EXERCISE REQUIREMENTS
I need the lines below from the one with "opaque Config.loadAddr (payload" down to the one with "opaque Config.pcieByte (k pa : Nat) : Nat" reproduced exactly, both ends included, and nothing else.

####

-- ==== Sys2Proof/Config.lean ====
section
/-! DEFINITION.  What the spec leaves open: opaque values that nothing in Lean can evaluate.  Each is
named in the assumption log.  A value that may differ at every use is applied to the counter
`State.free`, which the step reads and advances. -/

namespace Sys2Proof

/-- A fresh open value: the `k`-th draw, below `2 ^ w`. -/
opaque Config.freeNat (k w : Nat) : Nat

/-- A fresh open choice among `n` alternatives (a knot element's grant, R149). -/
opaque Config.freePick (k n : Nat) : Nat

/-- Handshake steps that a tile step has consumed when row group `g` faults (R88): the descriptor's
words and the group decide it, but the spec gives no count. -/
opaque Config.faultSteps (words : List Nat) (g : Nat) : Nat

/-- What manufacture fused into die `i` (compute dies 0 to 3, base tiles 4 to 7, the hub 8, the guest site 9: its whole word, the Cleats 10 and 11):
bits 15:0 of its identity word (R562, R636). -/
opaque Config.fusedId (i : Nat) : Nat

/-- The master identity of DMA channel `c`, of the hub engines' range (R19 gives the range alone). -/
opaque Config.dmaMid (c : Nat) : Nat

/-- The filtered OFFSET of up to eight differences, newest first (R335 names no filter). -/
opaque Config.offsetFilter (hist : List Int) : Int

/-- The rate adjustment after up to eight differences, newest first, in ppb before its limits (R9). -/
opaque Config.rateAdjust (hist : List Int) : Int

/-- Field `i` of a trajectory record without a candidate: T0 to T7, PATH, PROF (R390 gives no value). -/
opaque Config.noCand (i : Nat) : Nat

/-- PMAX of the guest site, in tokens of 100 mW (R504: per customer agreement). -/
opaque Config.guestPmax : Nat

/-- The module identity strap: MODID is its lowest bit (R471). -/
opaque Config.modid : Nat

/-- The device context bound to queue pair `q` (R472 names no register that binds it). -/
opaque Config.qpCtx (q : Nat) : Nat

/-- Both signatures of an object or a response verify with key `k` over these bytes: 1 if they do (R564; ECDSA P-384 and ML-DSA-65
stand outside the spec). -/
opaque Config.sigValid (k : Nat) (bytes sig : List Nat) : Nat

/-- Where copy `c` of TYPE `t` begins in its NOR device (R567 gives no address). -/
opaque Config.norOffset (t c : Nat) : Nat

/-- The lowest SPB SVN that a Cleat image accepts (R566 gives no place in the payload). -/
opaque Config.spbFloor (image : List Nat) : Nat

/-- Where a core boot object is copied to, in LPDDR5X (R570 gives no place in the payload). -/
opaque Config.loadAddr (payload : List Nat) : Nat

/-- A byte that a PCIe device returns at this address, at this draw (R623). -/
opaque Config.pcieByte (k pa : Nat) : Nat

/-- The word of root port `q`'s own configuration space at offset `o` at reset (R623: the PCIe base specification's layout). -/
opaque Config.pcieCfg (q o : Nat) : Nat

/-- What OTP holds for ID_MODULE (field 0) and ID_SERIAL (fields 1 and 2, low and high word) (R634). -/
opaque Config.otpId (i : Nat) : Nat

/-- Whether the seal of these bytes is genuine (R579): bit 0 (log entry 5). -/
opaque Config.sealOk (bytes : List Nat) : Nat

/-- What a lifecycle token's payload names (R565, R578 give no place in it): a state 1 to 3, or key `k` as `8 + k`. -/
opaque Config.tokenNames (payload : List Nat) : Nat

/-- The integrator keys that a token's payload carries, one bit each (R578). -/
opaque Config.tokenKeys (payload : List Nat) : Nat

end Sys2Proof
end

####

SOLUTION FOR THIS EXERCISE
opaque Config.loadAddr (payload : List Nat) : Nat

/-- A byte that a PCIe device returns at this address, at this draw (R623). -/
opaque Config.pcieByte (k pa : Nat) : Nat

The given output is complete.